Arguably, the costs may survive the bankruptcy if there is a determination that the costs are corollary to a judgment for debt based on a fraudulent misrepresentation, if and when a determination of fraud is made. However, that determination has not been made in the present action.
IX. Analysis
[63] Ultimately I have found these arguments persuasive :
• The order itself is ambiguous as to the liability for and method or recourse for payment;
• There has been to date no express determination that Tune was personally liable;
• There has been to date no determination the order was not released by his discharge from bankruptcy or that the costs survive the discharge;
• The order does not provide a time-limit for payment;
[64] The decision in Ross Mining related to a proposal situation and at least turned in part on the definition of “claim” within the specific proposal made to the creditors in that case.

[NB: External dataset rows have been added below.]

-- ==== Sys2Proof/Machine/Life.lean ====
section
/-! DEFINITION. Machine/Life.lean: module resets and starts (R34, R35, R526–R530, R613) and the life of the service firmware
(R388, R473–R476, R535). -/

namespace Sys2Proof.Machine

/-! ### SERVICES clears (R134, R207, R330, R386, R388, R423, R475) -/

/-- What the SC0 server answered ACCEPTED or DEFERRED is discarded; its COMPLETED entries wait for the server (R386, R388). A mode
write that waits is one of these. -/
def State.parkInterims (s : State) : State :=
  let gone := s.mb.interims.filter (fun i => !binnacleSide i.session)
  let modes := (gone.filter (fun i => i.cls == 1 && i.opcode == 4)).map (fun i => i.target)
  let zones := s.zones.updAll modes (fun _ o => { o with deferredMode := none, nextMode := none })
  { s with
    mb.interims := s.mb.interims.filter (fun i => binnacleSide i.session)
    mb.discarded := s.mb.discarded ++ gone
    zones := zones }

/-- Zones whose sounding is in one of these states. -/
def State.sndIn (s : State) (xs : List SndState) : List Nat :=
  (s.snd.zones.filter (fun x => xs.contains x.2.state)).map (fun x => x.1)

/-- Cause SERVICES of R207: fits and pending starts end now, a running sounding at the next floor sample angle; a deferred start
is discarded. -/
def State.soundingsStop (s : State) : State :=
  let t := State.each (s.snd.all.filter (fun x => [SndState.pending, .fitting].contains x.2.state)) (fun x => State.sndEnd 6 x.1 x.2) s
  let zs := t.snd.zones.updAll (t.sndIn [.settle, .capture]) (fun _ o => { o with cause := 6 })
  let ws := zs.updAll ((zs.filter (fun x => x.2.deferredReq.isSome)).map (fun x => x.1)) (fun _ o => { o with deferredReq := none })
  { t with snd.zones := ws }

/-- Nobody waits any longer for a calibration on demand (R386). -/
def State.dropWaiters (s : State) : State :=
  let cores := s.inp.cores.updAll s.inp.cores.keys (fun _ c => { c with waiter := none, byInterim := false, waiting := [] })
  { s with inp.cores := cores, tiller.scanning := false, pair.handover := none }

/-- SC0–SC3 stop: SERVICES clears with every function that requires it (R33, R474). -/
def State.servicesDown (s : State) : State :=
  let t := s.parkInterims.soundingsStop.dropBankQueue.busStops.i2cStops.chartDown.cfgDown
  ((t.discardPlan 3).dropWaiters).lower [Rdy.services]

/-! ### The server starts (R388) -/

/-- Post complete responses of the SC0 sessions while there is room: at most `fuel` rounds. -/
def State.postServer : Nat → State → State
  | 0, s => s
  | fuel + 1, s => State.postServer fuel (State.each (1 :: s.tr.udp.map (fun u => u.id)) State.postNext s)

/-- Tags in flight at the SC0 server without a response, in ascending TAG order. -/
def State.unanswered (s : State) : List Flight :=
  sortBy (fun a b => decide (a.tag < b.tag)) (s.mb.flights.filter (fun f => !binnacleSide f.session && f.resp.isNone))

/-- Complete responses of the SC0 server not yet posted. -/
def State.unposted (s : State) : Nat := (s.mb.flights.filter (fun f => !binnacleSide f.session && f.resp.isSome)).length

/-- The steps of R388. Responses that find no room stay first in line. -/
def State.serverStart (s : State) : State :=
  let kept := s.unposted
  let lost := s.unanswered
  let t1 := s.postServer s.mb.flights.length
  let t2 := (State.each lost (fun f t => t.finish f.session f.tag (t.resp .abortedByReset)) t1).postServer s.mb.flights.length
  let t3 := State.each t2.mb.discarded (fun i t => t.postEvent (completedEntry i .discarded 0x30 [] t.now)) t2
  let t4 := State.irq Irq.serverStart { t3 with
    mb.discarded := [], mb.qspi := {}, tr.udp := [], mb.waiting := t3.mb.waiting.filter (fun w => decide (w.1 < 16))
    mb.flights := t3.mb.flights.filter (fun f => decide (f.session < 16))
    mb.serverStarts := t3.mb.serverStarts + 1 }
  let n := t4.mb.serverStarts.toNat
  let t5 := t4.postEvent { source := 16, severity := 1, code := 0xF003, stamp := t4.now, payload := le 2 n ++ le 2 lost.length }
  t5.record 16 1 0x0301 (le 2 n ++ le 2 kept ++ le 2 lost.length) false 0

/-- What the services do at their first start after a module reset: the object store, the VMAC and the trend logs (R313,
R350, R355). -/
def State.firstServices (s : State) : State :=
  let vmac := match s.nv.load 6 0 with
    | some p => leNat (p.take 6)
    | none => (Config.randomVmac s.free).toNat
  let t := ({ s with bus.vmac := some vmac } : State).freeNext.loadStore
  (t.when (s.nv.load 6 0).isNone (fun u => u.save { typ := 6, key := 0, payload := le 6 vmac })).startTrends

/-- The functions of SERVICES begin (R318, R353, R501, R532, R558). -/
def State.servicesBegin (s : State) : State :=
  let t := (s.updateReady [Rdy.i2c, Rdy.chart] []).commitReady
  let u := (State.refreshPorts { t with bus.whoIsTurn := t.turn }).scheduleRun true
  let v := ({ u with plan.replan := true } : State).chartRises
  v.pairServicesRise

/-- SERVICES rises (R68, R388, R475, R532). -/
def State.servicesRise (s : State) : State :=
  let first := s.mb.serverStarts == 0
  let t := (s.updateReady [Rdy.services] []).clearHostSlots.serverStart
  let u := { t with bin.svc := SvcRun.running, bin.since := t.clock, bin.servicesSince := t.turn, bin.deliberate := false }
  let v := u.when u.bin.autopilot (fun w =>
    (State.record3 0 5 0x0006 (le 1 0 ++ le 1 (bit (w.rdy Rdy.helm))) 0 { w with bin.autopilot := false }).saveBinnacle)
  (v.when first State.firstServices).servicesBegin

[65] I distinguish that situation from the long established view of the extent of potential liability and obligations of a party involved in civil litigation commenced prior to the date of bankruptcy.
[66] The involvement of claims sounding in “fraud” may well give rise to a continuing liability that would survive the discharge of the bankrupt. However, unless and until such liabilities established, I fail to see how the court could or should order payment of the costs which at the time my order was made the parties expected, at least in part, would be paid from a defined fund.
X. Disposition
[67] In the result, I am dismissing the application to strike the defendants statement of defence and I am making a finding that in accord with the jurisprudence flowing from British Goldfields of West Africa the sum of $12,500 shall be a claim provable in the bankruptcy of Gary Tune and that unless an order is made in the future which exposes him to an ongoing obligation under section 178 of the BIA, Mr Tune has no post-bankruptcy obligation for these costs.
[68] The motion was originally brought for a number of items of relief. I understand that the parties have worked out those items. With respect to this costs item, it seems to me that the problem flowed from what was at least, a quasi-consent order, and that the parties therefore share some of the responsibility for this motion having to be brought.
[69] Thus, in all the circumstances, I am making no order as to costs with respect to this motion.